Sweeny previously spent five years on CBS’ Sherlock Holmes/Dr. Watson procedural Elementary, most of them as executive producer. He went on to acknowledge Watson executive producer Dr. Shäron Moalem, who “shared insights from decades working in genetics and was singularly important in crafting cases set on the vanguard of what’s possible.”

‘Watson’ cast
CBS
Sweeny also praised the work environment on Watson and its No.1 on the Call Sheet.

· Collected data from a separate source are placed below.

/-- Whether the unit an error strikes exists. -/
def State.unitExists (s : State) : PoisonUnit → Bool
  | .hbmLine l => decide (64 * l < hbmTop)
  | .fabricWord w => decide (8 * w < 320 * 2 ^ 23)
  | .saddlebagWord t id w =>
    let r := (s.team t).resv.get {} id
    (s.team t).live && r.live && decide (8 * w < 64 * r.size)
  | .vectorWord t g l n => (s.group t g).live && decide (l < (s.lpbOf t).w) && decide (n < (s.lpbOf t).nv)
  | .uniformWord t g n => (s.group t g).live && decide (0 < n) && decide (n < min (s.lpbOf t).nu 384)
  | .latchWord t g l n => (s.group t g).live && decide (l < (s.lpbOf t).w) && decide (n < 4)
  | .tileWord t g a w => (s.group t g).live && decide (a < (s.lpbOf t).nt) && decide (w < 512)
  | .stagingByte o n => match s.op o with
    | some o => !o.finished && !o.kind.isXred && decide (n < s.stagedOf o + ((o.kind.segs ++ o.rest).map (·.len)).sum)
    | none => false

/-- The unit is poisoned. -/
def State.strike (s : State) : PoisonUnit → State
  | .hbmLine l => s.poisonLoc (.hbm (64 * l) false) 1
  | .fabricWord w => s.fabricError w
  | .saddlebagWord t id w =>
    let r := (s.team t).resv.get {} id
    s.updTeam t (fun x => { x with sbPoison := NatSet.set x.sbPoison (8 * r.unit + w) true })
  | .vectorWord t g l n => s.poisonArea t g (.vector l n)
  | .uniformWord t g n => s.poisonArea t g (.uniform n)
  | .latchWord t g l n => s.poisonArea t g (.latch l n)
  | .tileWord t g a w => s.poisonArea t g (.tile a (2 * w))
  | .stagingByte o n => match s.op o with
    | some o => s.spoil o n
    | none => s

/-- UNCORRECTABLE_ERROR. -/
def execUncorrectableError (unit : PoisonUnit) (s : State) : Host.Outcome State Fault Refusal :=
  if s.unitExists unit then .next (s.strike unit) else s.idle

/-- CORRECTED_ERROR. -/
def execCorrectedError (partition : Nat) (s : State) : Host.Outcome State Fault Refusal := .next (s.count partition 8 1)

/-- VF_FLR (R436). -/
def execVfFlr (partition : Nat) (s : State) : Host.Outcome State Fault Refusal :=
  .next (if (s.partition partition).valid then s.killTenant (s.partition partition).tenant else s)

/-! ### Images (R60, R65) -/

/-- IMAGE_COMPLETION. -/
def execImageCompletion (team : Nat) (s : State) : Host.Outcome State Fault Refusal :=
  if (s.team team).suspended && !(s.team team).complete then .next (s.updTeam team (fun x => { x with complete := true }))
  else s.idle

/-- The bytes of a suspended team's region as they stand, with poison: where it has been moved to, else image and Cinch area, and declared
bytes. -/
def State.movedBytes (s : State) (t : Nat) : List (Byte × Bool) :=
  let x := s.team t
  let b := s.lpbOf t
  match x.moved with
  | some a => s.engineRead x.tenant a.toNat x.region
  | none =>
    s.imagePart t ++ (List.range (x.region - b.declOff)).map (fun i =>
      let l : Loc := .fabric x.cluster (x.base + b.declOff + i)
      (s.memByte l, s.memPoison l))

/-- The running-list entry of a moved point names the new address (R214). -/
def State.movePoint (s : State) (t : Nat) (a : Dword) : State :=
  let x := s.team t
  let n := s.launch x.launch
  if !n.lpb.seam then s
  else
    let shown := n.seamUnit.running.filter (fun r => r.team != 0)
    let i := shown.findIdx (fun r => r.team == t)
    let s := s.updSeam x.launch (fun u => { u with running := u.running.map (fun r => if r.team = t then { r with image := a } else r) })
    s.seamWrite x.launch (n.seamUnit.listOff n.lpb + 16 * i + 8) (leBytes 8 a.toNat)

“Making Watson for two seasons was a rewarding experience for the producers, cast, and crew. We had tight-knit communities in Los Angeles and Vancouver,” he said of the series, which was written in Los Angeles and filmed in Vancouver. “I’ve been blessed to have career highlights and happy experiences on shows, but I’ve never known anything quite like the warm and collegial vibe that prevailed on Watson. I’m especially grateful to Morris Chestnut for his role in making that happen. When Morris was considering the role, we met for coffee and talked about the environment we both hoped to foster. His tireless leadership and example helped make the Watson set a happy experience for everyone who worked there.”
As he closes (prematurely) the chapter on Watson, Sweeny chooses to focus on the positive.
While thanking the “special group of people” who worked on the series, his producing partners, the cast, the writing staff, the casting and post departments, he said, “Naturally, all of us mourn the loss of the show and the community around it while also being grateful for the opportunity to make as much Watson as we did.”